- _Your instructions_
All of the records must be repeated exactly as they read.
═══ Listed records
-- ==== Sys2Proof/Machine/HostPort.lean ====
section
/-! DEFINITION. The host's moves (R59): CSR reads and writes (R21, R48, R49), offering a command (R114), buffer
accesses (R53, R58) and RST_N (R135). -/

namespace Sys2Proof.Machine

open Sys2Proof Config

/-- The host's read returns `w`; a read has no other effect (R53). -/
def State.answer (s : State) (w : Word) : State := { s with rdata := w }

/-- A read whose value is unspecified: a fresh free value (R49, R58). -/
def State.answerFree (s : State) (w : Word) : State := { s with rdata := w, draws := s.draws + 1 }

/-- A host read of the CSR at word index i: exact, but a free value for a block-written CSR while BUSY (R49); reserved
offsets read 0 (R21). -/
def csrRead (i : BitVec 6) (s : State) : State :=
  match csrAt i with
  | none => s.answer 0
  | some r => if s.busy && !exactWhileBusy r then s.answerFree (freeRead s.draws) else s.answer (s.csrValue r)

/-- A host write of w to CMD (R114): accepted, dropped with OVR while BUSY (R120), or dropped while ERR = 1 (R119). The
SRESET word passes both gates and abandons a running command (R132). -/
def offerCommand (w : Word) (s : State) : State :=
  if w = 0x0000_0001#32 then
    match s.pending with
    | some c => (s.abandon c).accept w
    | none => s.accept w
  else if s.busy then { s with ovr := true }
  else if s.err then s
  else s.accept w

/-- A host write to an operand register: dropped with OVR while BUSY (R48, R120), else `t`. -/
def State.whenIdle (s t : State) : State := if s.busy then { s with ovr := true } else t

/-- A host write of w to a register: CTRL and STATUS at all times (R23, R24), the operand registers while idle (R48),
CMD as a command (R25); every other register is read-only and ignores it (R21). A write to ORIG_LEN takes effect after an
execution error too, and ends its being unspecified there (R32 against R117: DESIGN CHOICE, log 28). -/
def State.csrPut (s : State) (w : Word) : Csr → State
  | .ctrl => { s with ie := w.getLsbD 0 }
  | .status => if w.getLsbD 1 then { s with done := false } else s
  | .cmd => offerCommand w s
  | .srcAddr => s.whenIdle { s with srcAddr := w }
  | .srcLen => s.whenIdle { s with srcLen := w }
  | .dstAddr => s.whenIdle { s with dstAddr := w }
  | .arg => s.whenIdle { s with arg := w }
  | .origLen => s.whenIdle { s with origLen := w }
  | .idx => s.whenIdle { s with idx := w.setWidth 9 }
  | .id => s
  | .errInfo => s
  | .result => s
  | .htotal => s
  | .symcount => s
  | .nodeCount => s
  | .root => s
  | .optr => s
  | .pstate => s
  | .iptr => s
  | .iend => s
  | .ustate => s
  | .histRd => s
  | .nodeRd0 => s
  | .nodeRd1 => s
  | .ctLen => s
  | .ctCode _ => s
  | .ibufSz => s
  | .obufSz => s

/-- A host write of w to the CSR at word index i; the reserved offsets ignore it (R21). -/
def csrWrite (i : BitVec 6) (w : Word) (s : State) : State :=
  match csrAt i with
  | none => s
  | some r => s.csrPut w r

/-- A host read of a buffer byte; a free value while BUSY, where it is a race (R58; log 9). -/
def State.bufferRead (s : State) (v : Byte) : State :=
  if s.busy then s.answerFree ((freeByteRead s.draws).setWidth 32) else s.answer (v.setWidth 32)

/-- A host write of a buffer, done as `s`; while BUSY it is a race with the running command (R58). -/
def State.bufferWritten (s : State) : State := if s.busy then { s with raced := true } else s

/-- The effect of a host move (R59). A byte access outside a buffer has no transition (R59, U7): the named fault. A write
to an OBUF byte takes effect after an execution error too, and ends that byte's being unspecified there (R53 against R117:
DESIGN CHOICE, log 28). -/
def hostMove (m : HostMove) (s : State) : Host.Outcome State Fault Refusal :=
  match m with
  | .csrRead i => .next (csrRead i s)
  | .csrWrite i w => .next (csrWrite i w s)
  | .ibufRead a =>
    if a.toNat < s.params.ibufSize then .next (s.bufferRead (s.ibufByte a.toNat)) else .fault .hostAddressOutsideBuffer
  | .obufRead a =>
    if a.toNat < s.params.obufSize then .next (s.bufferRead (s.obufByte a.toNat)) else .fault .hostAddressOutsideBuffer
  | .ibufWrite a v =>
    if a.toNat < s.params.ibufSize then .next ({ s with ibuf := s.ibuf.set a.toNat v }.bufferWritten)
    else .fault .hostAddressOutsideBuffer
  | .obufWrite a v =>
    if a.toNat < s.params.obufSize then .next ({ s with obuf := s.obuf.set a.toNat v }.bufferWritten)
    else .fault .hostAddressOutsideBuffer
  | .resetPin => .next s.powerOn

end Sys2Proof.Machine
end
══════
- _Exercise answer_
-- ==== Sys2Proof/Machine/HostPort.lean ====
section
/-! DEFINITION. The host's moves (R59): CSR reads and writes (R21, R48, R49), offering a command (R114), buffer
accesses (R53, R58) and RST_N (R135). -/

namespace Sys2Proof.Machine

open Sys2Proof Config

/-- The host's read returns `w`; a read has no other effect (R53). -/
def State.answer (s : State) (w : Word) : State := { s with rdata := w }

/-- A read whose value is unspecified: a fresh free value (R49, R58). -/
def State.answerFree (s : State) (w : Word) : State := { s with rdata := w, draws := s.draws + 1 }

/-- A host read of the CSR at word index i: exact, but a free value for a block-written CSR while BUSY (R49); reserved
offsets read 0 (R21). -/
def csrRead (i : BitVec 6) (s : State) : State :=
  match csrAt i with
  | none => s.answer 0
  | some r => if s.busy && !exactWhileBusy r then s.answerFree (freeRead s.draws) else s.answer (s.csrValue r)

/-- A host write of w to CMD (R114): accepted, dropped with OVR while BUSY (R120), or dropped while ERR = 1 (R119). The
SRESET word passes both gates and abandons a running command (R132). -/
def offerCommand (w : Word) (s : State) : State :=
  if w = 0x0000_0001#32 then
    match s.pending with
    | some c => (s.abandon c).accept w
    | none => s.accept w
  else if s.busy then { s with ovr := true }
  else if s.err then s
  else s.accept w

/-- A host write to an operand register: dropped with OVR while BUSY (R48, R120), else `t`. -/
def State.whenIdle (s t : State) : State := if s.busy then { s with ovr := true } else t

/-- A host write of w to a register: CTRL and STATUS at all times (R23, R24), the operand registers while idle (R48),
CMD as a command (R25); every other register is read-only and ignores it (R21). A write to ORIG_LEN takes effect after an
execution error too, and ends its being unspecified there (R32 against R117: DESIGN CHOICE, log 28). -/
def State.csrPut (s : State) (w : Word) : Csr → State
  | .ctrl => { s with ie := w.getLsbD 0 }
  | .status => if w.getLsbD 1 then { s with done := false } else s
  | .cmd => offerCommand w s
  | .srcAddr => s.whenIdle { s with srcAddr := w }
  | .srcLen => s.whenIdle { s with srcLen := w }
  | .dstAddr => s.whenIdle { s with dstAddr := w }
  | .arg => s.whenIdle { s with arg := w }
  | .origLen => s.whenIdle { s with origLen := w }
  | .idx => s.whenIdle { s with idx := w.setWidth 9 }
  | .id => s
  | .errInfo => s
  | .result => s
  | .htotal => s
  | .symcount => s
  | .nodeCount => s
  | .root => s
  | .optr => s
  | .pstate => s
  | .iptr => s
  | .iend => s
  | .ustate => s
  | .histRd => s
  | .nodeRd0 => s
  | .nodeRd1 => s
  | .ctLen => s
  | .ctCode _ => s
  | .ibufSz => s
  | .obufSz => s

/-- A host write of w to the CSR at word index i; the reserved offsets ignore it (R21). -/
def csrWrite (i : BitVec 6) (w : Word) (s : State) : State :=
  match csrAt i with
  | none => s
  | some r => s.csrPut w r

/-- A host read of a buffer byte; a free value while BUSY, where it is a race (R58; log 9). -/
def State.bufferRead (s : State) (v : Byte) : State :=
  if s.busy then s.answerFree ((freeByteRead s.draws).setWidth 32) else s.answer (v.setWidth 32)

/-- A host write of a buffer, done as `s`; while BUSY it is a race with the running command (R58). -/
def State.bufferWritten (s : State) : State := if s.busy then { s with raced := true } else s

/-- The effect of a host move (R59). A byte access outside a buffer has no transition (R59, U7): the named fault. A write
to an OBUF byte takes effect after an execution error too, and ends that byte's being unspecified there (R53 against R117:
DESIGN CHOICE, log 28). -/
def hostMove (m : HostMove) (s : State) : Host.Outcome State Fault Refusal :=
  match m with
  | .csrRead i => .next (csrRead i s)
  | .csrWrite i w => .next (csrWrite i w s)
  | .ibufRead a =>
    if a.toNat < s.params.ibufSize then .next (s.bufferRead (s.ibufByte a.toNat)) else .fault .hostAddressOutsideBuffer
  | .obufRead a =>
    if a.toNat < s.params.obufSize then .next (s.bufferRead (s.obufByte a.toNat)) else .fault .hostAddressOutsideBuffer
  | .ibufWrite a v =>
    if a.toNat < s.params.ibufSize then .next ({ s with ibuf := s.ibuf.set a.toNat v }.bufferWritten)
    else .fault .hostAddressOutsideBuffer
  | .obufWrite a v =>
    if a.toNat < s.params.obufSize then .next ({ s with obuf := s.obuf.set a.toNat v }.bufferWritten)
    else .fault .hostAddressOutsideBuffer
  | .resetPin => .next s.powerOn

end Sys2Proof.Machine
end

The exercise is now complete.